If a line of the data below holds the string "under", copy it.
....................
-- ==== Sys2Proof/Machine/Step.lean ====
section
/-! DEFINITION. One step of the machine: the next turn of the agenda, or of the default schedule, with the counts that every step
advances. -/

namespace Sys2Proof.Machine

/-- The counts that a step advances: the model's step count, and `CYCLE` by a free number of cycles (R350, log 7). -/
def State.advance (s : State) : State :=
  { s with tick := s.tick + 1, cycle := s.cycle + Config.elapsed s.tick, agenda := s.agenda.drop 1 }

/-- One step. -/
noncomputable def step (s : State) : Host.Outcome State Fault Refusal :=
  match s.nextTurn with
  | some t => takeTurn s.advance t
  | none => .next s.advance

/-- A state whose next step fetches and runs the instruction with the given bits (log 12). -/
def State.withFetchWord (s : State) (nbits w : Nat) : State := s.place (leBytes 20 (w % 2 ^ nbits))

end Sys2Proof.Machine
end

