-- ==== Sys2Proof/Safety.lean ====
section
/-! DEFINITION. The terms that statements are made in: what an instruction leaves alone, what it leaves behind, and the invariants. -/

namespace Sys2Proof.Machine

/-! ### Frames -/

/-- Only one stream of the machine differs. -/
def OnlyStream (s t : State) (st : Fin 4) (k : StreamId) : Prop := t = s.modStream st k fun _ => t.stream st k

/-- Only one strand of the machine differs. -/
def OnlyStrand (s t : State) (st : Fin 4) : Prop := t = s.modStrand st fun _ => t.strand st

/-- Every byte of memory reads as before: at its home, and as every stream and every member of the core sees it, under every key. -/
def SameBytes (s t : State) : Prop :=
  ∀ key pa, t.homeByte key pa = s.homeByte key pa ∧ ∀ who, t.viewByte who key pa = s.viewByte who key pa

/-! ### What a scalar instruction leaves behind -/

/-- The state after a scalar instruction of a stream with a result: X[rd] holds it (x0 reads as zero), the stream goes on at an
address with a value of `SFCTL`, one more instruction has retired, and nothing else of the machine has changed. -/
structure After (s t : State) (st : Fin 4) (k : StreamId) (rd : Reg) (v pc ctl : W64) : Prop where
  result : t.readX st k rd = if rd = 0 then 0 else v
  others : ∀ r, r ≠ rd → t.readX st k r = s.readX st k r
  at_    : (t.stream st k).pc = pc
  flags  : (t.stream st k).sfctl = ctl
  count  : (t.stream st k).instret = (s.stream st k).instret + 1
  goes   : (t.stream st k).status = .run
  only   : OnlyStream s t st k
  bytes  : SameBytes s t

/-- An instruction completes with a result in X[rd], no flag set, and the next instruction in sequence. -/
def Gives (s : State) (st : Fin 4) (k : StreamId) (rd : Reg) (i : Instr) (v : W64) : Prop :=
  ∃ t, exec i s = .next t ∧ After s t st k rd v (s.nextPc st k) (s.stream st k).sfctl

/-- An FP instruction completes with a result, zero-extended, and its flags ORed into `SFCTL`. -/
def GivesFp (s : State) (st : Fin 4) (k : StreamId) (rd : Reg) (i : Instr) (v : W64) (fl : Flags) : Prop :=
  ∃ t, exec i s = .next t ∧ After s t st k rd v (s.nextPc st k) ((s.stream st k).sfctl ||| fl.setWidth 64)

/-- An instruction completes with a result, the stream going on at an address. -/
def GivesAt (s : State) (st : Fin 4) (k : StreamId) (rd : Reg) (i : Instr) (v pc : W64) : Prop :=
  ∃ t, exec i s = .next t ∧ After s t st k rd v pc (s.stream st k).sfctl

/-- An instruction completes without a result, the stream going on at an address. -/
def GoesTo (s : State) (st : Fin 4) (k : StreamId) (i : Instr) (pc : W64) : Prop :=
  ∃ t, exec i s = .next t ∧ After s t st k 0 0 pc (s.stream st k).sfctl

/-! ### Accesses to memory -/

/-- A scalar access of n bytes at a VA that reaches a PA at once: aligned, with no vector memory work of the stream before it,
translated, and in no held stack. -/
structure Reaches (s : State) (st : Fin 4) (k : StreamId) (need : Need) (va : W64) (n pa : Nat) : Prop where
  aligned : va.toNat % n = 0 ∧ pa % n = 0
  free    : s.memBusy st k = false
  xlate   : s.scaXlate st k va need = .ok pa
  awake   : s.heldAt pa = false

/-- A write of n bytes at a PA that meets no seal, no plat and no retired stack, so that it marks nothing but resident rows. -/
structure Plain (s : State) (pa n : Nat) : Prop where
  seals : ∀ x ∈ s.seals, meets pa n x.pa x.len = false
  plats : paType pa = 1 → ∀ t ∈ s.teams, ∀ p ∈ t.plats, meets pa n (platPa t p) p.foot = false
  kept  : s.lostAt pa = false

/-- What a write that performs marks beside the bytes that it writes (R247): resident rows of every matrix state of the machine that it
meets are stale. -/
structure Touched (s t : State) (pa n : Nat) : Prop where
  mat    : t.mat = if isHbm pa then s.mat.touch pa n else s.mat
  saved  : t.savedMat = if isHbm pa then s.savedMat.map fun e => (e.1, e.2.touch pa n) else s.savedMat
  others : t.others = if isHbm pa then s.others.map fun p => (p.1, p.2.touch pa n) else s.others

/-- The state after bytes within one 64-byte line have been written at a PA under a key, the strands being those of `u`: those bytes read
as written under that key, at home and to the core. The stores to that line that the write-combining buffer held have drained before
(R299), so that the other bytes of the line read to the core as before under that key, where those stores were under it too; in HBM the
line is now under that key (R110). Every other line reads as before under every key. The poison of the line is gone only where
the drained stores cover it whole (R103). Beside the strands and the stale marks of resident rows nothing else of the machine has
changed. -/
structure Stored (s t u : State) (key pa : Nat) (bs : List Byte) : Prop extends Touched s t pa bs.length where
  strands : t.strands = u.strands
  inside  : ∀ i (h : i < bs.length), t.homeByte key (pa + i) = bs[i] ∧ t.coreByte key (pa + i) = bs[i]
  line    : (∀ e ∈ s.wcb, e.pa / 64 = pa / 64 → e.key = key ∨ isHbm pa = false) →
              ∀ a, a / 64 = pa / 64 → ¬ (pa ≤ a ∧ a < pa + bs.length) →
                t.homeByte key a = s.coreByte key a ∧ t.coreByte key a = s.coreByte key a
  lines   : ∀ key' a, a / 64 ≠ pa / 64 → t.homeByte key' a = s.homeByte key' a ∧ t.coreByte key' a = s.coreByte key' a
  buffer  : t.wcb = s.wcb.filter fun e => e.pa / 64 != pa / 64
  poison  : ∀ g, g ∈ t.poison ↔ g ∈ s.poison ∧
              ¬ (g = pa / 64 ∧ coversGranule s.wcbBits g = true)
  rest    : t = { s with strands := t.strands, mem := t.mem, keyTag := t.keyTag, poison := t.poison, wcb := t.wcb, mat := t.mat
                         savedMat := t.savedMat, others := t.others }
....................
■ Solution for this task
/-- Every byte of memory reads as before: at its home, and as every stream and every member of the core sees it, under every key. -/
/-- The state after bytes within one 64-byte line have been written at a PA under a key, the strands being those of `u`: those bytes read
as written under that key, at home and to the core. The stores to that line that the write-combining buffer held have drained before
(R299), so that the other bytes of the line read to the core as before under that key, where those stores were under it too; in HBM the
line is now under that key (R110). Every other line reads as before under every key. The poison of the line is gone only where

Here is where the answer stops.